# Live plant for axolotl tank



## Nade8285 (Jul 10, 2011)

Hi guys, I'm currently researching and reading up on keeping an axolotl, I'm exploring the requirements for housing, and I've read that having a live plant in the tank can help with filtering nitrate's etc, can anyone advice what would be the best plant to get as I don't have any knowledge of aquarium plants thanks


----------



## Ron Magpie (Oct 11, 2009)

Nade8285 said:


> Hi guys, I'm currently researching and reading up on keeping an axolotl, I'm exploring the requirements for housing, and I've read that having a live plant in the tank can help with filtering nitrate's etc, can anyone advice what would be the best plant to get as I don't have any knowledge of aquarium plants thanks


Bearing in mind that axolotls aren't keen on intense light, this might help: http://www.reptileforums.co.uk/forums/habitat/862648-hardy-very-low-light-live.html


----------



## Wolfenrook (Jul 2, 2010)

Marimo balls. Low light, consume nitrates etc nicely AND they don't root so wont object to been used as footballs by fun loving axies. lol

Ade


----------



## Nade8285 (Jul 10, 2011)

Thanks guys, i like the sound of the marimo balls, gonna sound really thick here lol but do i just buy them, pop them in my tank and job done?, plus Java moss?, is that rooted then?, as i said before not very knowledgable on plants etc, the simpler the better really, thanks :2thumb:


----------



## Ron Magpie (Oct 11, 2009)

Java moss roots itself to rocks or bogwood- you can help it along by tying it with cotton :2thumb:


----------



## Wolfenrook (Jul 2, 2010)

Yup, you literally just drop the balls in. It's a special type of algae that grows in the form of balls, you do need to keep turning them though else they lose shape, but I'd bet your axie will happily roll them around for you.

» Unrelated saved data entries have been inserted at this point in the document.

/-- Rows of the dictionary from index 0x5400 to 0x5710 (R324 to R342 and the chapters they name). -/
def dictRows7 : List DRow := [
  ⟨0x5400, 2, 0x01, 1, .u8, .ro, 0, 0, 0, 255, none, false, 0⟩,  -- SvState
  ⟨0x5400, 2, 0x02, 1, .u8, .ro, 0, 0, 0, 255, none, false, 0⟩,  -- SvFailCause
  ⟨0x5400, 2, 0x03, 1, .u64, .ro, 0, 0, 0, 18446744073709551615, none, false, 0⟩,  -- SvFailTime
  ⟨0x5400, 2, 0x04, 1, .u32, .ro, 0, 0, 0, 4294967295, none, true, 0⟩,  -- SvEccCorrected
  ⟨0x5400, 2, 0x05, 1, .u32, .ro, 0, 0, 0, 4294967295, none, true, 0⟩,  -- SvLockstepEvents
  ⟨0x5400, 2, 0x06, 1, .u32, .ro, 0, 0, 0, 4294967295, none, false, 0⟩,  -- SvStepOverruns
  ⟨0x5400, 2, 0x07, 1, .u32, .ro, 0, 0, 0, 4294967295, none, false, 0⟩,  -- SvImageCrc
  ⟨0x5480, 1, 0x01, 1, .u32, .ro, 0, 0, 0, 4294967295, none, true, 0⟩,  -- CheckpointSeq
  ⟨0x5480, 1, 0x02, 1, .u64, .ro, 0, 0, 0, 18446744073709551615, none, true, 0⟩,  -- CheckpointTime
  ⟨0x5480, 1, 0x03, 1, .u64, .ro, 0, 0, 0, 18446744073709551615, none, true, 0⟩,  -- CheckpointWrites
  ⟨0x5480, 1, 0x04, 1, .u32, .ro, 0, 0, 0, 4294967295, none, true, 0⟩,  -- CheckpointSlotErrors
  ⟨0x5500, 1, 0x01, 1, .u8, .ro, 0, 0, 0, 255, none, false, 0⟩,  -- PowerState
  ⟨0x5500, 1, 0x02, 1, .u32, .ro, 0, 0, 0, 4294967295, none, false, 0⟩,  -- SleepBudget
  ⟨0x5500, 1, 0x03, 1, .u8, .ro, 0, 0, 0, 255, none, false, 0⟩,  -- SleepLimiter
  ⟨0x5500, 1, 0x04, 1, .u8, .ro, 0, 255, 0, 255, none, false, 0⟩,  -- LimitingHead
  ⟨0x5500, 1, 0x05, 1, .u32, .ro, 0, 0, 0, 4294967295, none, true, 0⟩,  -- WakeCount
  ⟨0x5500, 1, 0x06, 1, .u32, .ro, 0, 0, 0, 4294967295, none, true, 0⟩,  -- SleepAborted
  ⟨0x5500, 1, 0x07, 1, .octets, .ro, 0, 0, 0, 0, none, true, 32⟩,  -- TimeInState
  ⟨0x5510, 8, 0x01, 1, .u32, .ro, 0, 0, 0, 4294967295, none, false, 0⟩,  -- HeadHorizon
  ⟨0x5510, 8, 0x02, 1, .u8, .ro, 0, 0, 0, 255, none, false, 0⟩,  -- HorizonSource
  ⟨0x5600, 1, 0x01, 8, .i16, .ro, 0, 32768, (-32768), 32767, none, false, 0⟩,  -- TchTemp
  ⟨0x5600, 1, 0x09, 1, .u8, .ro, 0, 0, 0, 255, none, false, 0⟩,  -- TchFault
  ⟨0x5610, 4, 0x01, 1, .u32, .ro, 0, 0, 0, 4294967295, none, false, 0⟩,  -- TractionRejects
  ⟨0x5610, 4, 0x02, 1, .u32, .ro, 0, 0, 0, 4294967295, none, true, 0⟩,  -- TractionStaleCount
  ⟨0x5610, 4, 0x03, 1, .u8, .ro, 0, 0, 0, 255, none, false, 0⟩,  -- TractionLastSeq
  ⟨0x5700, 1, 0x01, 1, .u32, .ro, 0, 0, 0, 4294967295, none, false, 0⟩,  -- UnknownHasp
  ⟨0x5700, 1, 0x02, 1, .u32, .ro, 0, 0, 0, 4294967295, none, true, 0⟩,  -- AssemblyMismatch
  ⟨0x5710, 8, 0x01, 1, .u8, .ro, 0, 0, 0, 255, none, false, 0⟩,  -- ConnState
  ⟨0x5710, 8, 0x02, 1, .u64, .ro, 0, 0, 0, 18446744073709551615, none, false, 0⟩,  -- LastAccepted
  ⟨0x5710, 8, 0x03, 1, .u16, .ro, 0, 0, 0, 65535, none, false, 0⟩,  -- LastAge
  ⟨0x5710, 8, 0x04, 1, .u32, .ro, 0, 0, 0, 4294967295, none, false, 0⟩,  -- RejCrc
  ⟨0x5710, 8, 0x05, 1, .u32, .ro, 0, 0, 0, 4294967295, none, false, 0⟩,  -- RejAuth
  ⟨0x5710, 8, 0x06, 1, .u32, .ro, 0, 0, 0, 4294967295, none, false, 0⟩,  -- RejSource
  ⟨0x5710, 8, 0x07, 1, .u32, .ro, 0, 0, 0, 4294967295, none, false, 0⟩,  -- RejAlive
  ⟨0x5710, 8, 0x08, 1, .u32, .ro, 0, 0, 0, 4294967295, none, false, 0⟩,  -- RejAge
  ⟨0x5710, 8, 0x09, 1, .u32, .ro, 0, 0, 0, 4294967295, none, false, 0⟩,  -- RejConfig
  ⟨0x5710, 8, 0x0A, 1, .u32, .ro, 0, 0, 0, 4294967295, none, false, 0⟩,  -- RejFormat
  ⟨0x5710, 8, 0x0B, 1, .bool, .ro, 0, 1, 0, 1, none, false, 0⟩,  -- NeighbourNoEntry
  ⟨0x5710, 8, 0x0C, 1, .u8, .ro, 0, 5, 0, 255, none, false, 0⟩,  -- NeighbourState
  ⟨0x5710, 8, 0x0D, 1, .u16, .ro, 0, 0, 0, 65535, none, false, 0⟩,  -- NeighbourFlags
  ⟨0x5710, 8, 0x0E, 1, .u32, .ro, 0, 0, 0, 4294967295, none, false, 0⟩,  -- NeighbourEpoch
  ⟨0x5710, 8, 0x0F, 1, .u32, .ro, 0, 0, 0, 4294967295, none, false, 0⟩,  -- MirrorIn
  ⟨0x5710, 8, 0x10, 1, .u32, .ro, 0, 0, 0, 4294967295, none, false, 0⟩,  -- MirrorOut
  ⟨0x5710, 8, 0x11, 1, .u32, .ro, 0, 0, 0, 4294967295, none, false, 0⟩,  -- Duplicates
  ⟨0x5710, 8, 0x12, 1, .u32, .ro, 0, 0, 0, 4294967295, none, false, 0⟩,  -- StaleCopies
  ⟨0x5710, 8, 0x13, 1, .u8, .ro, 0, 0, 0, 255, none, false, 0⟩,  -- CrossCheckDetail
  ⟨0x5710, 8, 0x14, 1, .u32, .ro, 0, 0, 0, 4294967295, none, true, 0⟩,  -- TransitUnchecked
  ⟨0x5710, 8, 0x15, 1, .u32, .ro, 0, 0, 0, 4294967295, none, true, 0⟩,  -- LaneLossA
  ⟨0x5710, 8, 0x16, 1, .u32, .ro, 0, 0, 0, 4294967295, none, true, 0⟩,  -- LaneLossB
  ⟨0x5710, 8, 0x17, 1, .u32, .ro, 0, 0, 0, 4294967295, none, true, 0⟩]  -- GuylineLoss

/-- Rows of the dictionary from index 0x5F00 to 0x6300 (R324 to R342 and the chapters they name). -/
def dictRows8 : List DRow := [
  ⟨0x5F00, 1, 0x01, 1, .u8, .ro, 0, 0, 0, 255, none, true, 0⟩,  -- JournalState
  ⟨0x5F00, 1, 0x02, 1, .u32, .ro, 0, 0, 0, 4294967295, none, true, 0⟩,  -- TxnNumber
  ⟨0x5F00, 1, 0x03, 1, .u8, .ro, 0, 0, 0, 255, none, true, 0⟩,  -- TxnEntryCount
  ⟨0x5F00, 1, 0x04, 1, .u64, .ro, 0, 0, 0, 18446744073709551615, none, true, 0⟩,  -- AppliedMap
  ⟨0x5F00, 1, 0x05, 1, .u8, .ro, 0, 0, 0, 255, none, true, 0⟩,  -- InterruptCause
  ⟨0x5F00, 1, 0x06, 1, .u64, .ro, 0, 0, 0, 18446744073709551615, none, true, 0⟩,  -- InterruptTime
  ⟨0x5F00, 1, 0x07, 1, .domain, .ro, 0, 0, 0, 0, none, true, 0⟩,  -- TxnList
  ⟨0x5F00, 1, 0x08, 1, .bool, .wo, 1, 0, 0, 1, none, false, 0⟩,  -- Rollback
  ⟨0x5F00, 1, 0x09, 1, .bool, .wo, 1, 0, 0, 1, none, false, 0⟩,  -- Rerun
  ⟨0x5F00, 1, 0x0A, 1, .u32, .ro, 0, 1, 0, 4294967295, none, true, 0⟩,  -- NextTxnNumber
  ⟨0x6000, 4, 0x01, 1, .u32, .ro, 0, 13, 0, 4294967295, none, false, 0⟩,  -- VerdictWord
  ⟨0x6000, 4, 0x02, 1, .u8, .ro, 0, 5, 0, 255, none, false, 0⟩,  -- SectionState
  ⟨0x6000, 4, 0x03, 1, .u16, .ro, 0, 0, 0, 65535, none, false, 0⟩,  -- SectionBalance
  ⟨0x6000, 4, 0x04, 1, .u64, .ro, 0, 0, 0, 18446744073709551615, none, false, 0⟩,  -- StateSince
  ⟨0x6000, 4, 0x05, 1, .u16, .ro, 0, 65535, 0, 65535, none, false, 0⟩,  -- ClearTimer
  ⟨0x6000, 4, 0x06, 1, .u32, .ro, 0, 0, 0, 4294967295, none, false, 0⟩,  -- DisturbedCauses
  ⟨0x6000, 4, 0x07, 1, .u32, .ro, 0, 4294967295, 0, 4294967295, none, false, 0⟩,  -- DegradedClearLeft
  ⟨0x6100, 8, 0x01, 1, .u32, .ro, 0, 0, 0, 4294967295, none, true, 0⟩,  -- CumPositive
  ⟨0x6100, 8, 0x02, 1, .u32, .ro, 0, 0, 0, 4294967295, none, true, 0⟩,  -- CumNegative
  ⟨0x6100, 8, 0x03, 1, .u64, .ro, 0, 0, 0, 18446744073709551615, none, true, 0⟩,  -- LastPassageTime
  ⟨0x6100, 8, 0x04, 1, .u8, .ro, 0, 255, 0, 255, none, true, 0⟩,  -- LastPassageDir
  ⟨0x6200, 4, 0x01, 1, .u64, .ro, 0, 0, 0, 18446744073709551615, none, false, 0⟩,  -- SettledTime
  ⟨0x6200, 4, 0x02, 6, .i16, .ro, 0, 0, (-32768), 32767, none, false, 0⟩,  -- Zone
  ⟨0x6200, 4, 0x08, 1, .i16, .ro, 0, 0, (-32768), 32767, none, false, 0⟩,  -- SettledBalance
  ⟨0x6200, 4, 0x09, 1, .u32, .ro, 0, 0, 0, 4294967295, none, false, 0⟩,  -- SettleLag
  ⟨0x6200, 4, 0x0A, 1, .u16, .ro, 0, 0, 0, 65535, none, false, 0⟩,  -- QueuedPassages
  ⟨0x6300, 4, 0x01, 1, .octets, .ro, 0, 0, 0, 0, none, false, 32⟩,  -- KinBlock
  ⟨0x6300, 4, 0x02, 1, .bool, .ro, 0, 0, 0, 1, none, false, 0⟩,  -- KinValid
  ⟨0x6300, 4, 0x03, 1, .i32, .ro, 0, 0, (-2147483648), 2147483647, none, false, 0⟩,  -- KinSpeed
  ⟨0x6300, 4, 0x04, 1, .u64, .ro, 0, 0, 0, 18446744073709551615, none, false, 0⟩,  -- KinRefTime
  ⟨0x6300, 4, 0x05, 1, .u8, .ro, 0, 15, 0, 255, none, false, 0⟩,  -- KinRefPoint
  ⟨0x6300, 4, 0x06, 1, .u16, .ro, 0, 0, 0, 65535, none, false, 0⟩,  -- KinAxles
  ⟨0x6300, 4, 0x07, 1, .u64, .ro, 0, 0, 0, 18446744073709551615, none, false, 0⟩]  -- KinEntryTime

/-- Rows of the dictionary from index 0x7000 to 0x7200 (R324 to R342 and the chapters they name). -/
def dictRows9 : List DRow := [
  ⟨0x7000, 1, 0x01, 1, .u32, .rw, 0, 0, 0, 4294967295, none, false, 0⟩,  -- RecCursor
  ⟨0x7000, 1, 0x02, 1, .domain, .ro, 0, 0, 0, 0, none, false, 0⟩,  -- RecRecord
  ⟨0x7000, 1, 0x03, 1, .bool, .wo, 0, 0, 0, 1, none, false, 0⟩,  -- RecAdvance
  ⟨0x7000, 1, 0x04, 1, .u32, .ro, 0, 0, 0, 4294967295, none, true, 0⟩,  -- RecFirst
  ⟨0x7000, 1, 0x05, 1, .u32, .ro, 0, 0, 0, 4294967295, none, true, 0⟩,  -- RecNewest
  ⟨0x7000, 1, 0x06, 1, .u32, .ro, 0, 0, 0, 4294967295, none, true, 0⟩,  -- RecUsed
  ⟨0x7000, 1, 0x07, 1, .u32, .ro, 0, 2097152, 0, 4294967295, none, true, 0⟩,  -- RecCapacity
  ⟨0x7000, 1, 0x08, 1, .bool, .ro, 0, 0, 0, 1, none, true, 0⟩,  -- RecFull
  ⟨0x7000, 1, 0x09, 1, .bool, .rwt, 3, 0, 0, 1, none, false, 0⟩,  -- RecClear
  ⟨0x7000, 1, 0x0A, 1, .u8, .ro, 0, 0, 0, 255, none, true, 0⟩,  -- RecStopCause
  ⟨0x7000, 1, 0x0B, 1, .u32, .ro, 0, 0, 0, 4294967295, none, false, 0⟩,  -- RecSuppressed
  ⟨0x7000, 1, 0x0C, 1, .u32, .ro, 0, 0, 0, 4294967295, none, false, 0⟩,  -- RecIntakeOverflow
  ⟨0x7000, 1, 0x0D, 1, .octets, .ro, 0, 0, 0, 0, none, true, 64⟩,  -- RecFaultLatch
  ⟨0x7000, 1, 0x0E, 1, .bool, .rwt, 3, 0, 0, 1, none, false, 0⟩,  -- RecFaultLatchClear
  ⟨0x7100, 1, 0x01, 1, .u16, .rw, 0, 0, 0, 65535, none, false, 0⟩,  -- LedgerCursor
  ⟨0x7100, 1, 0x02, 1, .u8, .rw, 0, 0, 0, 1, none, false, 0⟩,  -- LedgerCopy
  ⟨0x7100, 1, 0x03, 1, .octets, .ro, 0, 0, 0, 0, none, false, 16⟩,  -- LedgerEntry
  ⟨0x7100, 1, 0x04, 1, .domain, .ro, 0, 0, 0, 0, none, false, 0⟩,  -- LedgerBlock
  ⟨0x7100, 1, 0x05, 1, .u16, .ro, 0, 0, 0, 65535, none, false, 0⟩,  -- LedgerNewest
  ⟨0x7100, 1, 0x06, 1, .u16, .ro, 0, 0, 0, 65535, none, false, 0⟩,  -- LedgerOldest
  ⟨0x7100, 1, 0x07, 1, .u16, .ro, 0, 2048, 0, 65535, none, false, 0⟩,  -- LedgerUsable
  ⟨0x7100, 1, 0x08, 1, .u16, .ro, 0, 0, 0, 65535, none, false, 0⟩,  -- LedgerInUse
  ⟨0x7100, 1, 0x09, 1, .u16, .ro, 0, 0, 0, 65535, none, false, 0⟩,  -- LedgerPeakInUse
  ⟨0x7100, 1, 0x0A, 1, .u32, .ro, 0, 0, 0, 4294967295, none, true, 0⟩,  -- LedgerForcedRetire
  ⟨0x7100, 1, 0x0B, 1, .u32, .ro, 0, 0, 0, 4294967295, none, true, 0⟩,  -- LedgerEccCorrected
  ⟨0x7100, 1, 0x0C, 1, .u32, .ro, 0, 0, 0, 4294967295, none, true, 0⟩,  -- LedgerCopyMismatch
  ⟨0x7100, 1, 0x0D, 1, .u32, .ro, 0, 0, 0, 4294967295, none, true, 0⟩,  -- LedgerExhausted
  ⟨0x7200, 1, 0x01, 1, .u8, .wo, 2, 0, 0, 15, none, false, 0⟩,  -- ProofNow
  ⟨0x7200, 1, 0x02, 1, .u8, .ro, 0, 0, 0, 255, none, false, 0⟩,  -- IsolationRequested
  ⟨0x7200, 1, 0x03, 1, .u8, .ro, 0, 0, 0, 255, none, false, 0⟩,  -- IsolationGranted
  ⟨0x7200, 1, 0x04, 1, .u8, .ro, 0, 0, 0, 255, none, false, 0⟩,  -- LastTestResult
  ⟨0x7200, 1, 0x05, 1, .u32, .ro, 0, 0, 0, 4294967295, none, false, 0⟩,  -- LastTestPatterns
  ⟨0x7200, 1, 0x06, 1, .u32, .ro, 0, 0, 0, 4294967295, none, false, 0⟩,  -- PlannedPatterns
  ⟨0x7200, 1, 0x07, 1, .domain, .ro, 0, 0, 0, 0, none, true, 0⟩,  -- RepairMap
  ⟨0x7200, 1, 0x08, 1, .u32, .ro, 0, 0, 0, 4294967295, none, false, 0⟩,  -- SoftRepairs
  ⟨0x7200, 1, 0x09, 1, .u32, .ro, 0, 0, 0, 4294967295, none, true, 0⟩,  -- FuseRepairs
  ⟨0x7200, 1, 0x0A, 1, .octets, .ro, 0, 0, 0, 0, none, true, 8⟩,  -- SpareRowsLeft
  ⟨0x7200, 1, 0x0B, 1, .u16, .ro, 0, 0, 0, 65535, none, true, 0⟩,  -- RetiredEngines
  ⟨0x7200, 1, 0x0C, 1, .u16, .ro, 0, 0, 0, 65535, none, false, 0⟩]  -- PathsUnderTest

/-- The rows of the dictionary map (R324). -/
def dictRows : List DRow :=
  dictRows0 ++ dictRows1 ++ dictRows2 ++ dictRows3 ++ dictRows4 ++ dictRows5 ++ dictRows6 ++ dictRows7 ++ dictRows8 ++ dictRows9


/-- The row that holds an entry. -/
def dictRow (key : Nat) : Option DRow :=
  dictRows.find? fun r =>
    decide (r.index ≤ key / 256 ∧ key / 256 < r.index + r.members ∧ r.sub ≤ key % 256 ∧ key % 256 < r.sub + r.subs)

/-- Rows of one index. -/
def dictRowsOf (idx : Nat) : List DRow := dictRows.filter fun r => decide (r.index ≤ idx ∧ idx < r.index + r.members)

/-- R325: an index of R324. -/
def indexExists (idx : Nat) : Bool := !(dictRowsOf idx).isEmpty

/-- R9: the highest subindex of a record. -/
def highestSub (idx : Nat) : Nat := (dictRowsOf idx).foldl (fun m r => max m (r.sub + r.subs - 1)) 0

/-- R326: 0x1000 to 0x100A are single entries at subindex 0; every other record has its count there. -/
def isCountEntry (key : Nat) : Bool := key % 256 == 0 && (dictRow key).isNone && indexExists (key / 256)

/-- R303: the size of an entry; none where it may vary. -/
def DRow.size (r : DRow) : Option Nat :=
  match r.typ with
  | .bool => some 1
  | .u8 => some 1
  | .u16 => some 2
  | .i16 => some 2
  | .u32 => some 4
  | .i32 => some 4
  | .u64 => some 8
  | .octets => some r.len
  | .vstr => none
  | .domain => none

/-- The number a value spells under the entry's type. -/
def DRow.num (r : DRow) (v : List Byte) : Int :=
  match r.typ with
  | .i16 => signedOf 16 (leNat v)
  | .i32 => signedOf 32 (leNat v)
  | _ => (leNat v : Int)

/-- R309: an expert setting is an expert entry that is writable and stored. -/
def DRow.expertSetting (r : DRow) : Bool :=
  decide (0x3000 ≤ r.index ∧ r.index < 0x4000) && r.stored && (r.acc == .rw || r.acc == .rwc || r.acc == .rwt)

end Sys2Proof.Machine
end

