-- ==== Sys2Proof/Machine/Settings.lean ====
section
/-! DEFINITION. The settings in force, one reader per entry of the dictionary that configures the block, with the value it
reads while nothing is written for it (its default, or the value derived from the basic entries, R309), and the geometry
they describe (R13 to R31, R205, R481). -/

namespace Sys2Proof.Machine

/-! Index 0x1100 (R327). -/

def State.levelKeySlot (s : State) (j : Nat) : Nat := s.cfg 0x1100 (0x04 + j) 0

/-! Index 0x1400 (R236). -/

def State.haspPeriod (s : State) : Nat := s.cfg 0x1400 0x01 2
def State.maxAge (s : State) : Nat := s.cfg 0x1400 0x02 2000
def State.nodeNumber (s : State) : Nat := s.cfg 0x1400 0x03 0
def State.haspPriority (s : State) : Nat := s.cfg 0x1400 0x04 6
def State.crossCheckEnable (s : State) : Bool := s.cfg 0x1400 0x05 1 != 0
def State.crossSpeedFactor (s : State) : Nat := s.cfg 0x1400 0x06 20

/-! Index 0x1410 (R237). -/

def State.connEnable (s : State) (i : Nat) : Bool := s.cfg (0x1410 + i) 0x01 0 != 0
def State.connSection (s : State) (i : Nat) : Nat := s.cfg (0x1410 + i) 0x02 0
def State.connLeg (s : State) (i : Nat) : Nat := s.cfg (0x1410 + i) 0x03 0
def State.connSide (s : State) (i : Nat) : Nat := s.cfg (0x1410 + i) 0x04 0
def State.txConnId (s : State) (i : Nat) : Nat := s.cfg (0x1410 + i) 0x06 0
def State.rxConnId (s : State) (i : Nat) : Nat := s.cfg (0x1410 + i) 0x07 0
def State.authMode (s : State) (i : Nat) : Nat := s.cfg (0x1410 + i) 0x08 0
def State.keySlot (s : State) (i : Nat) : Nat := s.cfg (0x1410 + i) 0x09 0

/-! Index 0x2000 (R329). -/

def State.speedLimit (s : State) : Nat := s.cfg 0x2000 0x02 8000
def State.configRevision (s : State) : Nat := s.cfg 0x2000 0x03 0
def State.spanWest (s : State) : Nat := s.cfg 0x2000 0x04 100
def State.spanEast (s : State) : Nat := s.cfg 0x2000 0x05 100

/-! Index 0x2100 (R30). -/

def State.headEnable (s : State) (i : Nat) : Bool := s.cfg (0x2100 + i) 0x01 0 != 0
def State.systemSpacing (s : State) (i : Nat) : Nat := s.cfg (0x2100 + i) 0x02 80
def State.headChainage (s : State) (i : Nat) : Int := s.cfgI32 (0x2100 + i) 0x03 (0)
def State.cableLength (s : State) (i : Nat) : Nat := s.cfg (0x2100 + i) 0x04 20

/-! Index 0x2200 (R30). -/

def State.legCount (s : State) (i : Nat) : Nat := s.cfg (0x2200 + i) 0x01 0
def State.legHeads (s : State) (i : Nat) : Nat := s.cfg (0x2200 + i) 0x02 4294967295
def State.legSense (s : State) (i : Nat) : Nat := s.cfg (0x2200 + i) 0x03 0
def State.legBeyond (s : State) (i : Nat) : Nat := s.cfg (0x2200 + i) 0x04 0
def State.overlapLeg (s : State) (i : Nat) (j : Nat) : Nat := s.cfg (0x2200 + i) (0x05 + j) 0
def State.sectionLength (s : State) (i : Nat) : Nat := s.cfg (0x2200 + i) 0x09 0
def State.stubEnd (s : State) (i : Nat) : Bool := s.cfg (0x2200 + i) 0x0A 0 != 0
def State.noEntryRequest (s : State) (i : Nat) : Bool := s.cfg (0x2200 + i) 0x0B 0 != 0
def State.legPartner (s : State) (i : Nat) : Nat := s.cfg (0x2200 + i) 0x0F 4294967295

/-! Index 0x2300 (R330). -/

def State.deepestState (s : State) : Nat := s.cfg 0x2300 0x01 3

/-! Index 0x2400 (R330). -/

def State.passageRecords (s : State) : Nat := s.cfg 0x2400 0x01 1
def State.emergencyEnable (s : State) : Bool := s.cfg 0x2400 0x02 1 != 0

/-! Index 0x2500 (R94). -/

def State.amonChannel (s : State) (j : Nat) : Nat := s.cfg 0x2500 (0x01 + j) 255
def State.amonMeasure (s : State) (j : Nat) : Nat := s.cfg 0x2500 (0x05 + j) 2

/-! Index 0x3100 (R93). -/

def State.carrierLowK (s : State) (i : Nat) : Nat := s.cfg (0x3100 + i) 0x02 44
def State.carrierHighK (s : State) (i : Nat) : Nat := s.cfg (0x3100 + i) 0x03 131
def State.senseGain (s : State) (i : Nat) : Nat := s.cfg (0x3100 + i) 0x04 255
def State.burnOut (s : State) (i : Nat) : Nat := s.cfg (0x3100 + i) 0x05 2
def State.blankGuard (s : State) (i : Nat) : Nat := s.cfg (0x3100 + i) 0x07 2
def State.loopFloor (s : State) (i : Nat) : Nat := s.cfg (0x3100 + i) 0x08 12
def State.excCurrentMin (s : State) (i : Nat) : Nat := s.cfg (0x3100 + i) 0x09 40
def State.excCurrentMax (s : State) (i : Nat) : Nat := s.cfg (0x3100 + i) 0x0A 160
def State.reconnectQuiet (s : State) (i : Nat) : Nat := s.cfg (0x3100 + i) 0x0B 1000

/-! Index 0x3200 (R150). -/

def State.onsetLevel (s : State) (i : Nat) : Nat := s.cfg (0x3200 + i) 0x01 80
def State.releaseLevel (s : State) (i : Nat) : Nat := s.cfg (0x3200 + i) 0x02 40
def State.freezeLevel (s : State) (i : Nat) : Nat := s.cfg (0x3200 + i) 0x03 20
def State.confirmLevel (s : State) (i : Nat) : Nat := s.cfg (0x3200 + i) 0x04 60
def State.confirmWindow (s : State) (i : Nat) : Nat := s.cfg (0x3200 + i) 0x05 1024
def State.wheelFloor (s : State) (i : Nat) : Nat := s.cfg (0x3200 + i) 0x06 150
def State.noiseWarn (s : State) (i : Nat) : Nat := s.cfg (0x3200 + i) 0x08 10
def State.noiseFault (s : State) (i : Nat) : Nat := s.cfg (0x3200 + i) 0x09 20
def State.driftWarnMag (s : State) (i : Nat) : Nat := s.cfg (0x3200 + i) 0x0A 200
def State.driftFaultMag (s : State) (i : Nat) : Nat := s.cfg (0x3200 + i) 0x0B 400
def State.driftWarnPhase (s : State) (i : Nat) : Nat := s.cfg (0x3200 + i) 0x0C 80
def State.driftFaultPhase (s : State) (i : Nat) : Nat := s.cfg (0x3200 + i) 0x0D 150
def State.residualTime (s : State) (i : Nat) : Nat := s.cfg (0x3200 + i) 0x0E 600
def State.tempCompEnable (s : State) (i : Nat) : Bool := s.cfg (0x3200 + i) 0x0F 1 != 0
def State.rejectEnable (s : State) (i : Nat) : Bool := s.cfg (0x3200 + i) 0x10 1 != 0
def State.proofInterval (s : State) (i : Nat) : Nat := s.cfg (0x3200 + i) 0x11 600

If you want moss on wood or stones, I'd recommend buying it ready attached. It's cheaper to buy it and just tie it on yourself, but I can't picture an axie leaving it alone long enough for it to attach itself. 

Ade


----------



## Ron Magpie (Oct 11, 2009)

Wolfenrook said:


> Yup, you literally just drop the balls in. It's a special type of algae that grows in the form of balls, you do need to keep turning them though else they lose shape, but I'd bet your axie will happily roll them around for you.
> 
> *If you want moss on wood or stones, I'd recommend buying it ready attached. It's cheaper to buy it and just tie it on yourself, but I can't picture an axie leaving it alone long enough for it to attach itself. *
> 
> Ade


A good point.

EDIT: Or, you could start it off in a separate container of water till it gets going.


----------



## Wolfenrook (Jul 2, 2010)

Or even a bowl with a tight fitting lid Ron. It actually grows faster grown out of water like this, and just kept wet. The one down side with that is that it goes brown when you first put it under water, before growing back. However given as a lot of the moss sold commercially has been grown terrestrially anyway, I find it often dies back anyway.

If you do want to use this method, the moss goes a lot further. Pop a stone or piece of wood in a transparent bowl with a tiny bit of water in the bottom. Chop your moss up into little bits and springle this over the stone or wood. Give it a good spray and place a transparent and tight fitting lid on top. Pop the bowl somewhere like a window, keep the moss moist by spraying it regularly.

You can use the same method to cover coconut huts.

Ade


----------